Son regard s’attarda sur l’Obélisque. Le privilège de son métier : admirer les plus beaux monuments du monde à longueur de journée. Rien qu’aujourd’hui, il avait vu Notre-Dame, Le Louvre, l’Arc de Triomphe, la Tour Eiffel, et s’était amusé de la tuyauterie de Beaubourg sur la rue Renard. Une invitation à l’histoire de France. Il se promit une fois encore de s’y mettre avec Ryan, qui était revenu de la sortie scolaire à la Galerie de l’Evolution avec la passion des dinosaures.

Le chauffeur alluma l’autoradio, un réflexe lorsqu’il se trouvait seul. Il s’attendait à tomber sur le bulletin d’informations, mais c’était déjà la météo. Suivirent les résultats du PSG en Ligue des Champions. Il était en retard. Dans ces cas-là, Maud en profitait pour se griller une dernière cigarette, avant de lui faire remarquer qu’il serait responsable de son cancer.

Il approchait de l’enseigne « Paradis des Cancans » lorsqu’un agent en uniforme posté au milieu de la chaussée l’obligea à stopper. Des éclats de gyrophares se reflétaient sur les façades blondes des immeubles. Il eut beau signifier, à grand renfort de gestes, qu’il avait quelqu’un à prendre un peu plus loin, le policier lui intima de tourner à gauche. Il avança la Toyota de quelques mètres dans la perpendiculaire et se gara sur un emplacement de livraison. Par SMS, il prévint Maud de consulter l’appli pour le localiser. Au bout de dix minutes, comme le froid se faisait vif, il attrapa son manteau à l’arrière et s’en recouvrit, somnolant à l’écoute d’un programme de la nuit sur les énergies renouvelables. Le manège des véhicules de police se poursuivait dans son rétro. Son téléphone sonna. Il s’en empara. Ce n’était que Sabrina. Une ambulance passa toutes sirènes hurlantes. Le trafic reprit sur l’artère.

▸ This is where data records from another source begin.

/-- What the commands of chapters 11 and 12, the trace and the codec
leave as it was: every part of the state and every stored object that is not named beside the command. -/
def Obligations.TraceAndCodecFrame : Prop :=
  ∀ c s t, exec c s = .next t →
    match c with
    | .traceEnableWrite dt .. =>
      s.leaves dt t (raisedParts ++ answerParts ++ [.free, .out, .parked, .power, .stack, .trace, .prefixes, .dropRuns])
        (raisedObjects ++ [Dict.grpColours, Dict.grpDrops, Dict.mgmtDiscards, Dict.served, Dict.sinkReadPtr, Dict.sinkWritePtr,
          Dict.srcDroppedBytes, Dict.srcDroppedPackets, Dict.srcLines, Dict.srcStallNs, Dict.traceEnable])
    | .sqGroup dt .. =>
      s.leaves dt t (raisedParts ++ [.free, .out, .power, .stack, .trace, .prefixes, .queues, .dropRuns]) (raisedObjects ++
        [Dict.grpColours, Dict.grpDrops, Dict.srcDroppedBytes, Dict.srcDroppedPackets, Dict.srcLines, Dict.srcStallNs])
    | .sqSleep dt .. =>
      s.leaves dt t (raisedParts ++ [.free, .out, .stack, .trace, .prefixes, .queues, .dropRuns]) (raisedObjects ++
        [Dict.grpColours, Dict.grpDrops, Dict.srcDroppedBytes, Dict.srcDroppedPackets, Dict.srcLines, Dict.srcStallNs])
    | .traceLineTimeout dt .. =>
      s.leaves dt t (raisedParts ++ [.stack, .trace, .prefixes, .queues, .dropRuns]) (raisedObjects ++ [Dict.grpColours,
        Dict.grpDrops, Dict.srcLines])
    | .syncPeriod dt .. =>
      s.leaves dt t ([.trace]) []
    | .sinkLineWritten dt .. =>
      s.leaves dt t ([.out, .trace]) ([Dict.sinkWraps, Dict.sinkWritePtr, Dict.srcLines, Dict.srcStallNs])
    | .offloadFlush dt .. =>
      s.leaves dt t (raisedParts ++ [.stack, .trace, .prefixes, .queues, .dropRuns]) (raisedObjects ++ [Dict.grpColours,
        Dict.grpDrops])
    | .offloadUnit dt _ bytes =>
      s.leaves dt t ([.parked, .power, .stack, .trace, .levels, .store]) [] ∧
      (bytes.length + 64 ≤ (s.elapse dt).rd Dict.traceStoreSize → ∀ a, a < (s.elapse dt).rd Dict.traceStoreBase ∨
        (s.elapse dt).rd Dict.traceStoreBase + (s.elapse dt).rd Dict.traceStoreSize ≤ a →
        t.stack.read a = (s.elapse dt).stack.read a)
    | .storeRead dt .. =>
      s.leaves dt t (answerParts ++ [.parked, .power, .trace, .levels, .reads]) ([Dict.mgmtDiscards, Dict.served,
        Dict.storeCursor, Dict.storeLost])
    | .prcStart dt .. =>
      s.leaves dt t (answerParts ++ [.codes, .parked, .prc, .power]) ([Dict.mgmtDiscards, Dict.prcFaultOffset,
        Dict.prcInConsumed, Dict.prcOutProduced, Dict.prcStatus, Dict.served])
    | .prcResume dt .. =>
      s.leaves dt t (answerParts ++ [.codes, .parked, .prc, .power]) ([Dict.mgmtDiscards, Dict.prcStatus, Dict.served])
    | .prcAbort dt .. =>
      s.leaves dt t (raisedParts ++ answerParts ++ [.codes, .free, .parked, .prc, .power, .stack]) (raisedObjects ++
        [Dict.mgmtDiscards, Dict.prcFaultOffset, Dict.prcInConsumed, Dict.prcOutProduced, Dict.prcStatus, Dict.served])
    | .prcJobStop dt c =>
      s.leaves dt t (raisedParts ++ [.free, .prc, .stack]) (raisedObjects ++ [Dict.prcFaultOffset, Dict.prcInConsumed,
        Dict.prcOutProduced, Dict.prcStatus]) ∧
      ((s.elapse dt).storeOk → ∀ j, Tbl.get? (s.elapse dt).prc c = some j → ∀ a, a < j.outAddr ∨ j.outAddr + j.outLen ≤ a →
        ¬ (s.elapse dt).inStore a → t.stack.read a = (s.elapse dt).stack.read a)
    | .ceB2hTransfer dt .. =>
      s.leaves dt t (raisedParts ++ [.barriers, .port, .evidence, .free, .out, .stack, .trace, .verdict, .classes, .commands,
        .engines, .linkBytes, .messages, .prefixes, .queues, .dropRuns]) (raisedObjects ++ [Dict.bracketCompared,
          Dict.bracketDeclined, Dict.bracketMismatched, Dict.bracketNoSlot, Dict.bracketSelected, Dict.condUnbinned,
            Dict.digestsEmitted, Dict.dupBegins, Dict.grpColours, Dict.grpDrops, Dict.lateEwma, Dict.mismatches,
              Dict.orphanEnds, Dict.overlayOrdinal, Dict.relayed, Dict.shardDigests, Dict.srcDroppedBytes,
                Dict.srcDroppedPackets, Dict.srcLines, Dict.srcStallNs, Dict.vectorsLost])
    | _ => True

/-- What the commands of chapter 13, lanes, frames and routes
leave as it was: every part of the state and every stored object that is not named beside the command. -/
def Obligations.LinkFrame : Prop :=
  ∀ c s t, exec c s = .next t →
    match c with
    | .laneEnableWrite dt .. =>
      s.leaves dt t (raisedParts ++ answerParts ++ [.barriers, .flash, .free, .keeper, .links, .out, .parked, .ptp, .power,
        .routes, .time, .linkBytes, .forwarded, .dropRuns]) (raisedObjects ++ [Dict.clockState, Dict.grpDrops,
          Dict.laneDownEvents, Dict.laneEnable, Dict.laneFramesTx, Dict.laneLaserBias, Dict.laneState, Dict.laneTrainStep,
            Dict.mgmtDiscards, Dict.reissues, Dict.relayed, Dict.routeFrom, Dict.routeLosts, Dict.routeMoves, Dict.served,
              Dict.vectorsLost])
    | .laneLock dt .. | .failHold dt .. =>
      s.leaves dt t ([.links]) ([Dict.laneState, Dict.laneTrainStep])
    | .trainingComplete dt .. =>
      s.leaves dt t (raisedParts ++ answerParts ++ [.barriers, .free, .links, .out, .ptp, .power, .resets, .routes, .time,
        .linkBytes, .dropRuns]) (raisedObjects ++ [Dict.clockState, Dict.grpDrops, Dict.laneEgressCorr, Dict.laneFramesTx,
          Dict.laneGroup, Dict.laneIngressCorr, Dict.laneState, Dict.laneTrainStep, Dict.reissues, Dict.relayed,
            Dict.routeFrom, Dict.routeLosts, Dict.routeMoves, Dict.vectorsLost])
    | .lockLost dt .. =>
      s.leaves dt t (raisedParts ++ answerParts ++ [.barriers, .links, .out, .ptp, .power, .routes, .time, .linkBytes,
        .forwarded, .dropRuns]) (raisedObjects ++ [Dict.clockState, Dict.grpDrops, Dict.laneDownEvents, Dict.laneFramesTx,
          Dict.laneState, Dict.laneTrainStep, Dict.reissues, Dict.relayed, Dict.routeFrom, Dict.routeLosts, Dict.routeMoves,
            Dict.vectorsLost])
    | .trainLimit dt .. | .trainingSignalLost dt .. =>
      s.leaves dt t ([.links]) ([Dict.laneState, Dict.laneTrainFails, Dict.laneTrainStep])
    | .retrain dt .. =>
      s.leaves dt t (raisedParts ++ answerParts ++ [.barriers, .codes, .links, .out, .parked, .ptp, .power, .routes, .time,
        .linkBytes, .forwarded, .dropRuns]) (raisedObjects ++ [Dict.clockState, Dict.grpDrops, Dict.laneDownEvents,
          Dict.laneFramesTx, Dict.laneState, Dict.laneTrainStep, Dict.mgmtDiscards, Dict.reissues, Dict.relayed,
            Dict.routeFrom, Dict.routeLosts, Dict.routeMoves, Dict.served, Dict.vectorsLost])
    | .train dt .. =>
      s.leaves dt t (raisedParts ++ answerParts ++ [.barriers, .free, .links, .out, .ptp, .power, .routes, .time, .linkBytes,
        .forwarded, .dropRuns]) (raisedObjects ++ [Dict.clockState, Dict.grpDrops, Dict.laneDownEvents, Dict.laneFramesRx,
          Dict.laneFramesTx, Dict.laneState, Dict.laneTrainStep, Dict.laneTxFfe, Dict.reissues, Dict.relayed, Dict.routeFrom,
            Dict.routeLosts, Dict.routeMoves, Dict.vectorsLost])
    | .ident dt .. =>
      s.leaves dt t ([.links, .linkBytes]) ([Dict.laneFramesRx, Dict.laneNeighbour])
    | .dataFrame dt .. =>
      s.leaves dt t (raisedParts ++ [.developer, .free, .journal, .live, .links, .out, .parked, .power, .reduction, .stack,
        .linkBytes, .prefixes, .queues, .dropRuns]) (raisedObjects ++ [Dict.childLastFrame, Dict.childLate, Dict.forcedCloses,
          Dict.gapCloses, Dict.grpColours, Dict.grpDrops, Dict.historyOldest, Dict.journalLost, Dict.journalOldest,
            Dict.laneCrcErrors, Dict.laneFramesRx, Dict.laneFramesTx, Dict.lateRecords, Dict.redPending, Dict.relayDiscards,
              Dict.relayed, Dict.slotGenMask, Dict.slotPipeCount, Dict.slotPipeFirst, Dict.slotQueued, Dict.slotState,
                Dict.slotVkind, Dict.streamRefused, Dict.unexpected])
    | .ack dt .. =>
      s.leaves dt t ([.links, .out, .linkBytes]) ([Dict.laneFramesRx, Dict.laneFramesTx])
    | .nak dt .. =>
      s.leaves dt t (raisedParts ++ answerParts ++ [.barriers, .links, .out, .ptp, .power, .routes, .time, .linkBytes,
        .forwarded, .dropRuns]) (raisedObjects ++ [Dict.clockState, Dict.grpDrops, Dict.laneDownEvents, Dict.laneFramesRx,
          Dict.laneFramesTx, Dict.laneResends, Dict.laneState, Dict.laneTrainStep, Dict.reissues, Dict.relayed, Dict.routeFrom,
            Dict.routeLosts, Dict.routeMoves, Dict.vectorsLost])
    | .replayTimeout dt .. =>
      s.leaves dt t (raisedParts ++ answerParts ++ [.barriers, .links, .out, .ptp, .power, .routes, .time, .linkBytes,
        .forwarded, .dropRuns]) (raisedObjects ++ [Dict.clockState, Dict.grpDrops, Dict.laneDownEvents, Dict.laneFramesTx,
          Dict.laneResends, Dict.laneState, Dict.laneTrainStep, Dict.reissues, Dict.relayed, Dict.routeFrom, Dict.routeLosts,
            Dict.routeMoves, Dict.vectorsLost])
    | .credit dt .. =>
      s.leaves dt t ([.links, .linkBytes, .queues]) ([Dict.laneFramesRx])
    | .creditRefresh dt .. =>
      s.leaves dt t ([.links, .out, .linkBytes]) ([Dict.laneFramesTx])
    | .routeJoin dt .. | .routeMoveLeg dt .. =>
      s.leaves dt t ([.barriers, .free, .links, .out, .reduction, .routes, .linkBytes]) ([Dict.laneCrcErrors,
        Dict.laneFramesRx, Dict.laneFramesTx])
    | .parentLost dt .. =>
      s.leaves dt t (raisedParts ++ [.barriers, .links, .out, .ptp, .power, .routes, .time, .linkBytes, .queues, .dropRuns])
        (raisedObjects ++ [Dict.clockState, Dict.grpDrops, Dict.laneCrcErrors, Dict.laneFramesRx, Dict.laneFramesTx,
          Dict.relayed, Dict.routeFrom, Dict.routeMoves, Dict.vectorsLost])
    | .routeMove dt .. =>
      s.leaves dt t (raisedParts ++ answerParts ++ [.barriers, .codes, .free, .links, .out, .parked, .ptp, .power, .routes,
        .time, .linkBytes, .dropRuns]) (raisedObjects ++ [Dict.clockState, Dict.grpDrops, Dict.laneFramesTx, Dict.mgmtDiscards,
          Dict.relayed, Dict.routeFrom, Dict.routeMoves, Dict.served, Dict.vectorsLost])
    | .homeHold dt .. =>
      s.leaves dt t (raisedParts ++ [.barriers, .links, .out, .ptp, .power, .routes, .time, .linkBytes, .queues, .dropRuns])
        (raisedObjects ++ [Dict.clockState, Dict.grpDrops, Dict.laneFramesTx, Dict.relayed, Dict.routeFrom, Dict.routeMoves,
          Dict.vectorsLost])
    | .equaliserAdapt dt .. =>
      s.leaves dt t ([.free, .links, .out, .linkBytes]) ([Dict.laneBerEst, Dict.laneEyeMargin, Dict.laneFramesTx,
        Dict.laneRxCtle, Dict.laneRxDfe, Dict.laneRxPower])
    | .laserLoop dt .. =>
      s.leaves dt t (raisedParts ++ [.free, .links, .power, .time]) (raisedObjects ++ [Dict.laneLaserBias])
    | .trainFrameInterval dt .. =>
      s.leaves dt t ([.free, .links, .out, .linkBytes]) ([Dict.laneFramesTx, Dict.laneTrainStep])
    | _ => True

/-- What the commands of chapters 14, 17 and 20, the uplink, the event recorder, the negative and the journal
leave as it was: every part of the state and every stored object that is not named beside the command. -/
def Obligations.UplinkFrame : Prop :=
  ∀ c s t, exec c s = .next t →
    match c with
    | .dataDecision dt .. =>
      s.leaves dt t ([.links, .out, .recorder, .resets, .linkBytes, .irq, .alarmBuffer, .queues, .inForce])
        ([Dict.alarmBufUsed, Dict.grpClassBytes, Dict.laneFramesTx])
    | .gateApply dt .. =>
      s.leaves dt t (answerParts ++ [.codes, .free, .parked, .power]) ([Dict.mgmtDiscards, Dict.served])
    | .gateEntryChange dt .. =>
      s.leaves dt t ([.queues]) []
    | .classDropFlush dt .. =>
      s.leaves dt t (raisedParts ++ [.dropRuns]) (raisedObjects)
    | .alarmRecord dt .. =>
      s.leaves dt t (raisedParts ++ [.parked, .power]) ([Dict.alarmBufUsed, Dict.fNext, Dict.fOverwritten, Dict.mirrorBehind,
        Dict.oNext])
    | .alarmSpaceFreed dt .. =>
      s.leaves dt t (raisedParts ++ [.links, .out, .linkBytes]) ([Dict.alarmBufUsed, Dict.alarmHeld, Dict.fNext,
        Dict.fOverwritten, Dict.laneFramesTx, Dict.mirrorBehind, Dict.oNext])
    | .mirrorFlush dt .. =>
      s.leaves dt t (raisedParts ++ [.prefixes, .queues, .dropRuns]) (raisedObjects ++ [Dict.grpColours, Dict.grpDrops])
    | .mirrorMessage dt .. =>
      s.leaves dt t ([.levels, .store, .parked, .power, .recorder]) ([Dict.fNext, Dict.fOverwritten, Dict.mirrorBehind,
        Dict.oNext])
    | .clearF dt .. | .clearO dt .. | .clearBoth dt .. =>
      s.leaves dt t (raisedParts ++ answerParts ++ [.codes, .parked, .power]) ([Dict.alarmBufUsed, Dict.alarmHeld,
        Dict.fCursor, Dict.fNext, Dict.fOverwritten, Dict.mgmtDiscards, Dict.mirrorBehind, Dict.oNext, Dict.oSelect,
          Dict.served])
    | .fWindow dt .. | .oWindow dt .. =>
      s.leaves dt t (answerParts ++ [.parked, .power]) ([Dict.fCursor, Dict.mgmtDiscards, Dict.oSelect, Dict.served])
    | .negTake dt .. =>
      s.leaves dt t (answerParts ++ [.codes, .negative, .parked, .power]) ([Dict.mgmtDiscards, Dict.served])
    | .negPeriod dt .. =>
      s.leaves dt t ([.negative]) []
    | .negFixed dt =>
      s.leaves dt t (raisedParts ++ [.negative, .stack]) (raisedObjects ++ [Dict.negSeq, Dict.negSlot]) ∧
      ((s.elapse dt).storeOk → ∀ a, ¬ (s.elapse dt).inStore a →
        (a < negBase (s.elapse dt).neg.target ∨ negBase (s.elapse dt).neg.target + 32 ≤ a) →
        (a < negBase (s.elapse dt).neg.target + 4096 ∨
          negBase (s.elapse dt).neg.target + 4096 + (s.elapse dt).neg.image.length ≤ a) →
        t.stack.read a = (s.elapse dt).stack.read a)
    | .journalEnableWrite dt .. =>
      s.leaves dt t (answerParts ++ [.free, .journal, .parked, .power]) ([Dict.journalEnable, Dict.mgmtDiscards, Dict.served])
    | .chunkTimeout dt .. =>
      s.leaves dt t (raisedParts ++ [.free, .journal, .stack]) (raisedObjects ++ [Dict.historyOldest, Dict.journalLost,
        Dict.journalOldest])
    | .journalLost dt .. =>
      s.leaves dt t (raisedParts ++ [.journal]) (raisedObjects)
    | .leafJournalFlush dt .. =>
      s.leaves dt t (raisedParts ++ [.journal, .prefixes, .queues, .dropRuns]) (raisedObjects ++ [Dict.grpColours,
        Dict.grpDrops])
    | .leafJournalMessage dt .. =>
      s.leaves dt t (raisedParts ++ [.free, .journal, .parked, .power, .stack]) (raisedObjects ++ [Dict.historyOldest,
        Dict.journalLost, Dict.journalOldest])
    | .exportFreeze dt .. | .exportRelease dt .. =>
      s.leaves dt t (raisedParts ++ answerParts ++ [.codes, .journal, .parked, .power]) (raisedObjects ++ [Dict.mgmtDiscards,
        Dict.served])
    | _ => True
end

Mehdi effectua un demi-tour, roula jusqu’à la ruelle où Maud aurait dû poireauter. Impossible d’y accéder. L’endroit grouillait de voitures de patrouille. Il poursuivit sa route, luttant pour chasser ses inquiétudes : avec tout ce remue-ménage, elle était certainement rentrée avec un de ses collègues. Alors il déconnecta son application, s’avisant qu’elle totalisait quinze courses non répondues, et tenta une dernière fois de joindre Maud.